-- ==== Sys2Proof/Laws/Exec.lean ====
section
/-! SUPPORT. What the shared operations of the execution cycle can do, said once: `exec` is `perform` over
phase one, `perform` lists, takes a fault or commits, and a step halts, takes a decode fault or runs `exec`. -/

namespace Sys2Proof.Machine

/-- Phase one of every instruction (R9, R91). -/
def phaseOne (i : Instr) (s : State) : Except FaultKind Effects :=
  match i with
  | .movRmReg d _ rm reg => s.movEffects (dstOf d rm reg) (.rm (srcOf d rm reg))
  | .movImmRm _ rm imm => s.movEffects rm (.imm imm)
  | .movImmReg _ reg imm => s.movEffects (.reg reg) (.imm imm)
  | .movMemAcc w addr => s.movEffects (.reg (accOf w)) (.rm (.direct addr))
  | .movAccMem w addr => s.movEffects (.direct addr) (.rm (.reg (accOf w)))
  | .addRmReg d w rm reg => s.aluEffects .add w (dstOf d rm reg) (.rm (srcOf d rm reg))
  | .addImmRm _ w rm imm => s.aluEffects .add w rm (.imm imm)
  | .addImmAcc w imm => s.aluEffects .add w (.reg (accOf w)) (.imm imm)
  | .subRmReg d w rm reg => s.aluEffects .sub w (dstOf d rm reg) (.rm (srcOf d rm reg))
  | .subImmRm _ w rm imm => s.aluEffects .sub w rm (.imm imm)
  | .subImmAcc w imm => s.aluEffects .sub w (.reg (accOf w)) (.imm imm)
  | .cmpRmReg d w rm reg => s.cmpEffects w (dstOf d rm reg) (.rm (srcOf d rm reg))
  | .cmpImmRm _ w rm imm => s.cmpEffects w rm (.imm imm)
  | .cmpImmAcc w imm => s.cmpEffects w (.reg (accOf w)) (.imm imm)
  | .jne rel => if s.getFlag .z then noEffects else s.jumpEffects (relOf rel)
  | .jo _ | .jno _ | .jb _ | .jnb _ | .je _ | .jbe _ | .ja _ | .js _ | .jns _ | .jp _ | .jnp _ | .jl _ | .jnl _ | .jle _ | .jg _ | .loopnz _ | .loopz _ | .loop _ | .jcxz _ => noEffects

/-- Every meaning is `perform` over its phase one. -/
theorem exec_eq_perform (i : Instr) (s : State) : exec i s = perform i s (phaseOne i s) := by
  cases i <;> rfl

/-- In `DECODE_ONLY` an instruction is listed (R90). -/
theorem perform_decodeOnly {s : State} (h : s.params.execMode = .decodeOnly) (i : Instr)
    (p : Except FaultKind Effects) : perform i s p = .next (s.list i) := by
  simp [perform, h]

/-- In `EXECUTE` a fault of phase one is taken (R146). -/
theorem perform_error {s : State} (h : s.params.execMode = .execute) (i : Instr) (k : FaultKind) :
    perform i s (.error k) = .next (s.takeFault k) := by
  simp [perform, h]

/-- In `EXECUTE` the effects of phase one are committed (R94). -/
theorem perform_ok {s : State} (h : s.params.execMode = .execute) (i : Instr) (e : Effects) :
    perform i s (.ok e) = .next (s.commit i e) := by
  simp [perform, h]

/-- Everything `perform` can do. -/
theorem perform_cases {i : Instr} {s t : State} {p : Except FaultKind Effects} (h : perform i s p = .next t) :
    (s.params.execMode = .decodeOnly ∧ t = s.list i) ∨
    (s.params.execMode = .execute ∧ ∃ k, p = .error k ∧ t = s.takeFault k) ∨
    (s.params.execMode = .execute ∧ ∃ e, p = .ok e ∧ t = s.commit i e) := by
  cases hm : s.params.execMode with
  | decodeOnly => rw [perform_decodeOnly hm] at h; cases h; exact .inl ⟨rfl, rfl⟩
  | execute =>
    cases p with
    | error k => rw [perform_error hm] at h; cases h; exact .inr (.inl ⟨rfl, k, rfl, rfl⟩)
    | ok e => rw [perform_ok hm] at h; cases h; exact .inr (.inr ⟨rfl, e, rfl, rfl⟩)

/-- The operands of a form whose destination is a register. -/
theorem operands_reg (s : State) (r : Reg) (src : Source) :
    s.operands (.reg r) src = match s.sourceValue src with | .error k => .error k | .ok v => .ok (r, v) := rfl

/-- The operands come out only of a register destination and a source that has a value. -/
theorem operands_cases {s : State} {dst : Rm} {src : Source} {x : Reg × Word} (h : s.operands dst src = .ok x) :
    dst = .reg x.1 ∧ s.sourceValue src = .ok x.2 := by
  unfold State.operands at h
  split at h
  · cases h
  · next v hv =>
    split at h
    · cases h
    · next r hr =>
      cases h
      cases dst with
      | reg q => cases hr; exact ⟨rfl, hv⟩
      | mem e d => cases hr
      | direct a => cases hr

/-- The only faults of the operand checks (R92, R93). -/
theorem operands_error {s : State} {dst : Rm} {src : Source} {k : FaultKind} (h : s.operands dst src = .error k) :
    k = .immediateAbsent ∨ k = .memoryOperandUnsupported := by
  unfold State.operands at h
  split at h
  · next k' hk =>
    cases h
    unfold State.sourceValue at hk
    split at hk
    · cases hk
    · cases hk; exact .inr rfl
    · cases hk; exact .inr rfl
    · split at hk
      · cases hk
      · cases hk; exact .inl rfl
  · split at h
    · next k' hk =>
      cases h
      cases dst with
      | reg q => cases hk
      | mem e d => cases hk; exact .inr rfl
      | direct a => cases hk; exact .inr rfl
    · cases h

theorem movEffects_cases {s : State} {dst : Rm} {src : Source} {e : Effects} (h : s.movEffects dst src = .ok e) :
    ∃ r v, s.operands dst src = .ok (r, v) ∧ e = { reg := some (r, v) } := by
  unfold State.movEffects at h
  split at h
  · cases h
  · next r v hv => cases h; exact ⟨r, v, hv, rfl⟩

theorem aluEffects_cases {s : State} {op : AluOp} {w : Width} {dst : Rm} {src : Source} {e : Effects}
    (h : s.aluEffects op w dst src = .ok e) :
    ∃ r v, s.operands dst src = .ok (r, v) ∧
      e = { reg := some (r, aluResult op w (s.get r) v),
            flagInput := some (flagInput s.params.byteFlags op w (s.get r) v) } := by
  unfold State.aluEffects at h
  split at h
  · cases h
  · next r v hv => cases h; exact ⟨r, v, hv, rfl⟩

theorem cmpEffects_cases {s : State} {w : Width} {dst : Rm} {src : Source} {e : Effects}
    (h : s.cmpEffects w dst src = .ok e) :
    ∃ r v, s.operands dst src = .ok (r, v) ∧
      e = { flagInput := some (flagInput s.params.byteFlags .sub w (s.get r) v) } := by
  unfold State.cmpEffects at h
  split at h
  · cases h
  · next r v hv => cases h; exact ⟨r, v, hv, rfl⟩

theorem jumpEffects_cases {s : State} {rel : Int} {e : Effects} (h : s.jumpEffects rel = .ok e) :
    0 ≤ s.jumpTarget rel ∧ s.jumpTarget rel ≤ 65535 ∧ e = { jump := some rel } := by
  unfold State.jumpEffects at h
  split at h
  · cases h
  · next hr => cases h; exact ⟨by omega, by omega, rfl⟩

/-- Everything a step can do from a state in which one is enabled (R87, R88, R91). -/
theorem step_cases {s t : State} (h : step s = .next t) :
    s.status = .run ∧
    ((s.params.len.val ≤ s.ip.toNat ∧ t = s.takeHalt) ∨
     (s.ip.toNat < s.params.len.val ∧ ∃ k, decode s.window = .error k ∧ t = s.takeFault (decodeFaultKind k)) ∨
     (s.ip.toNat < s.params.len.val ∧ ∃ i, decode s.window = .ok i ∧ exec i s = .next t)) := by
  unfold step at h
  split at h
  · cases h
  · cases h
  · next hr =>
    refine ⟨hr, ?_⟩
    split at h
    · next hl => cases h; exact .inl ⟨hl, rfl⟩
    · next hl =>
      have hl' : s.ip.toNat < s.params.len.val := by omega
      split at h
      · next k hk => cases h; exact .inr (.inl ⟨hl', k, hk, rfl⟩)
      · next i hi => exact .inr (.inr ⟨hl', i, hi, h⟩)

/-- A taken fault is precise (R146). -/
theorem takeFault_precise (s : State) (k : FaultKind) : s.FaultTaken (s.takeFault k) k :=
  ⟨rfl, rfl, fun _ => rfl, rfl, rfl, sameProgram_of_params rfl, rfl⟩

/-- The sequential value of `ip`, where the instruction lies in the buffer (R89). -/
theorem sequential_ip {s : State} {i : Instr} (h : s.fits i) :
    (unsigned16 ((s.ip.toNat : Int) + i.len)).toNat = s.ip.toNat + i.len := by
  have hl := s.params.len.isLt
  unfold State.fits at h
  have := unsigned16_toNat ((s.ip.toNat : Int) + i.len) (by omega) (by omega)
  omega

/-- A listed instruction advances and writes nothing else (R90). -/
theorem list_advanced (s : State) (i : Instr) : s.Advanced (s.list i) i :=
  ⟨sequential_ip, ⟨rfl, rfl, sameProgram_of_params rfl⟩, _, rfl, rfl, rfl⟩

/-- A committed instruction that does not jump advances (R94). -/
theorem commit_advanced (s : State) (i : Instr) (e : Effects) (h : e.jump = none) : s.Advanced (s.commit i e) i := by
  refine ⟨fun hf => ?_, ⟨by simp, by simp, sameProgram_of_params (by simp)⟩, _, commit_trace s i e, rfl, rfl⟩
  rw [commit_ip, apply_ip, h, writeJump_none, moveIpBy_ip]
  exact sequential_ip hf

/-- A committed jump stands at its target (R120). -/
theorem commit_jump_ip {s : State} {i : Instr} {rel : Int} (hl : i.len = 2) (h0 : 0 ≤ s.jumpTarget rel)
    (h1 : s.jumpTarget rel ≤ 65535) : ((s.commit i { jump := some rel }).ip.toNat : Int) = s.jumpTarget rel := by
  rw [commit_ip, apply_ip, writeJump_some, moveIpBy_ip, moveIpBy_ip, hl]
  unfold State.jumpTarget at *
  simp only [unsigned16, BitVec.toNat_ofInt]
  omega

/-- The window holds at most the bytes to the end of the buffer. -/
theorem window_length (s : State) : s.window.length = min maxInstrLen (s.params.len.val - s.ip.toNat) := by
  simp [State.window]

/-- Everything `exec` can do: list, take a fault of phase one, or commit its effects. -/
theorem exec_cases {i : Instr} {s t : State} (h : exec i s = .next t) :
    (s.params.execMode = .decodeOnly ∧ t = s.list i) ∨
    (s.params.execMode = .execute ∧ ∃ k, phaseOne i s = .error k ∧ t = s.takeFault k) ∨
    (s.params.execMode = .execute ∧ ∃ e, phaseOne i s = .ok e ∧ t = s.commit i e) :=
  perform_cases (exec_eq_perform i s ▸ h)

theorem exec_params {i : Instr} {s t : State} (h : exec i s = .next t) : t.params = s.params := by
  obtain ⟨-, rfl⟩ | ⟨-, k, -, rfl⟩ | ⟨-, e, -, rfl⟩ := exec_cases h <;> simp

theorem step_params {s t : State} (h : step s = .next t) : t.params = s.params := by
  obtain ⟨-, ⟨-, rfl⟩ | ⟨-, k, -, rfl⟩ | ⟨-, i, -, hi⟩⟩ := step_cases h
  · rfl
  · rfl
  · exact exec_params hi

theorem movEffects_error {s : State} {dst : Rm} {src : Source} {k : FaultKind}
    (h : s.movEffects dst src = .error k) : s.operands dst src = .error k := by
  unfold State.movEffects at h
  split at h
  · next hk => cases h; exact hk
  · cases h

theorem aluEffects_error {s : State} {op : AluOp} {w : Width} {dst : Rm} {src : Source} {k : FaultKind}
    (h : s.aluEffects op w dst src = .error k) : s.operands dst src = .error k := by
  unfold State.aluEffects at h
  split at h
  · next hk => cases h; exact hk
  · cases h

theorem cmpEffects_error {s : State} {w : Width} {dst : Rm} {src : Source} {k : FaultKind}
    (h : s.cmpEffects w dst src = .error k) : s.operands dst src = .error k := by
  unfold State.cmpEffects at h
  split at h
  · next hk => cases h; exact hk
  · cases h

/-- The faults of phase one (R92, R93, R120). -/
theorem phaseOne_error {i : Instr} {s : State} {k : FaultKind} (h : phaseOne i s = .error k) :
    k = .immediateAbsent ∨ k = .memoryOperandUnsupported ∨
    (k = .ipOutOfRange ∧ isJne i = true ∧ s.getFlag .z = false) := by
  have hops : ∀ {dst src}, s.operands dst src = .error k → k = .immediateAbsent ∨ k = .memoryOperandUnsupported ∨
      (k = .ipOutOfRange ∧ isJne i = true ∧ s.getFlag .z = false) := fun ho => (operands_error ho).imp_right .inl
  cases i <;> simp only [phaseOne] at h
  case jne rel =>
    split at h
    · cases h
    · next hz =>
      unfold State.jumpEffects at h
      split at h
      · cases h; exact .inr (.inr ⟨rfl, rfl, by simpa using hz⟩)
      · cases h
  all_goals first
    | exact hops (movEffects_error h)
    | exact hops (aluEffects_error h)
    | exact hops (cmpEffects_error h)
    | cases h

/-- What the effects of phase one write: the register of `writtenReg`, flags for ADD, SUB and CMP, a jump for
`jne` alone. -/
theorem phaseOne_ok {i : Instr} {s : State} {e : Effects} (h : phaseOne i s = .ok e) :
    e.reg.map (·.1) = writtenReg i ∧ e.flagInput.isSome = writesFlags i ∧ (isJne i = false → e.jump = none) := by
  have hm : ∀ {dst src}, s.movEffects dst src = .ok e → ∃ r v, dst = .reg r ∧ e = { reg := some (r, v) } := fun h => by
    obtain ⟨r, v, ho, rfl⟩ := movEffects_cases h
    exact ⟨r, v, (operands_cases ho).1, rfl⟩
  have ha : ∀ {op w dst src}, s.aluEffects op w dst src = .ok e →
      ∃ r v f, dst = .reg r ∧ e = { reg := some (r, v), flagInput := some f } := fun h => by
    obtain ⟨r, v, ho, rfl⟩ := aluEffects_cases h
    exact ⟨r, _, _, (operands_cases ho).1, rfl⟩
  have hc : ∀ {w dst src}, s.cmpEffects w dst src = .ok e → ∃ f, e = { flagInput := some f } := fun h => by
    obtain ⟨r, v, -, rfl⟩ := cmpEffects_cases h
    exact ⟨_, rfl⟩
  cases i <;> simp only [phaseOne] at h
  case jne rel =>
    split at h
    · cases h; exact ⟨rfl, rfl, fun _ => rfl⟩
    · obtain ⟨-, -, rfl⟩ := jumpEffects_cases h
      exact ⟨rfl, rfl, fun hj => by cases hj⟩
  case movRmReg => obtain ⟨r, v, hd, rfl⟩ := hm h; simp [writtenReg, writesFlags, hd]
  case movImmRm => obtain ⟨r, v, rfl, rfl⟩ := hm h; simp [writtenReg, writesFlags]
  case movImmReg => obtain ⟨r, v, hd, rfl⟩ := hm h; cases hd; simp [writtenReg, writesFlags]
  case movMemAcc => obtain ⟨r, v, hd, rfl⟩ := hm h; cases hd; simp [writtenReg, writesFlags]
  case movAccMem => obtain ⟨r, v, hd, rfl⟩ := hm h; cases hd
  case addRmReg => obtain ⟨r, v, f, hd, rfl⟩ := ha h; simp [writtenReg, writesFlags, hd]
  case addImmRm => obtain ⟨r, v, f, rfl, rfl⟩ := ha h; simp [writtenReg, writesFlags]
  case addImmAcc => obtain ⟨r, v, f, hd, rfl⟩ := ha h; cases hd; simp [writtenReg, writesFlags]
  case subRmReg => obtain ⟨r, v, f, hd, rfl⟩ := ha h; simp [writtenReg, writesFlags, hd]
  case subImmRm => obtain ⟨r, v, f, rfl, rfl⟩ := ha h; simp [writtenReg, writesFlags]
  case subImmAcc => obtain ⟨r, v, f, hd, rfl⟩ := ha h; cases hd; simp [writtenReg, writesFlags]
  case cmpRmReg => obtain ⟨f, rfl⟩ := hc h; simp [writtenReg, writesFlags]
  case cmpImmRm => obtain ⟨f, rfl⟩ := hc h; simp [writtenReg, writesFlags]
  case cmpImmAcc => obtain ⟨f, rfl⟩ := hc h; simp [writtenReg, writesFlags]
  all_goals (cases h; exact ⟨rfl, rfl, fun _ => rfl⟩)

/-- The registers after phase two are those after the register write. -/
theorem apply_get (s : State) (n : Nat) (e : Effects) (r : Reg) : (s.apply n e).get r = (s.writeReg e.reg).get r :=
  get_congr (apply_regs s n e) r

end Sys2Proof.Machine
end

**Work request**:
Filter on the word "that": copy each matching line from the entries above.

**Answer to this problem**:
/-- The operands come out only of a register destination and a source that has a value. -/
/-- A committed instruction that does not jump advances (R94). -/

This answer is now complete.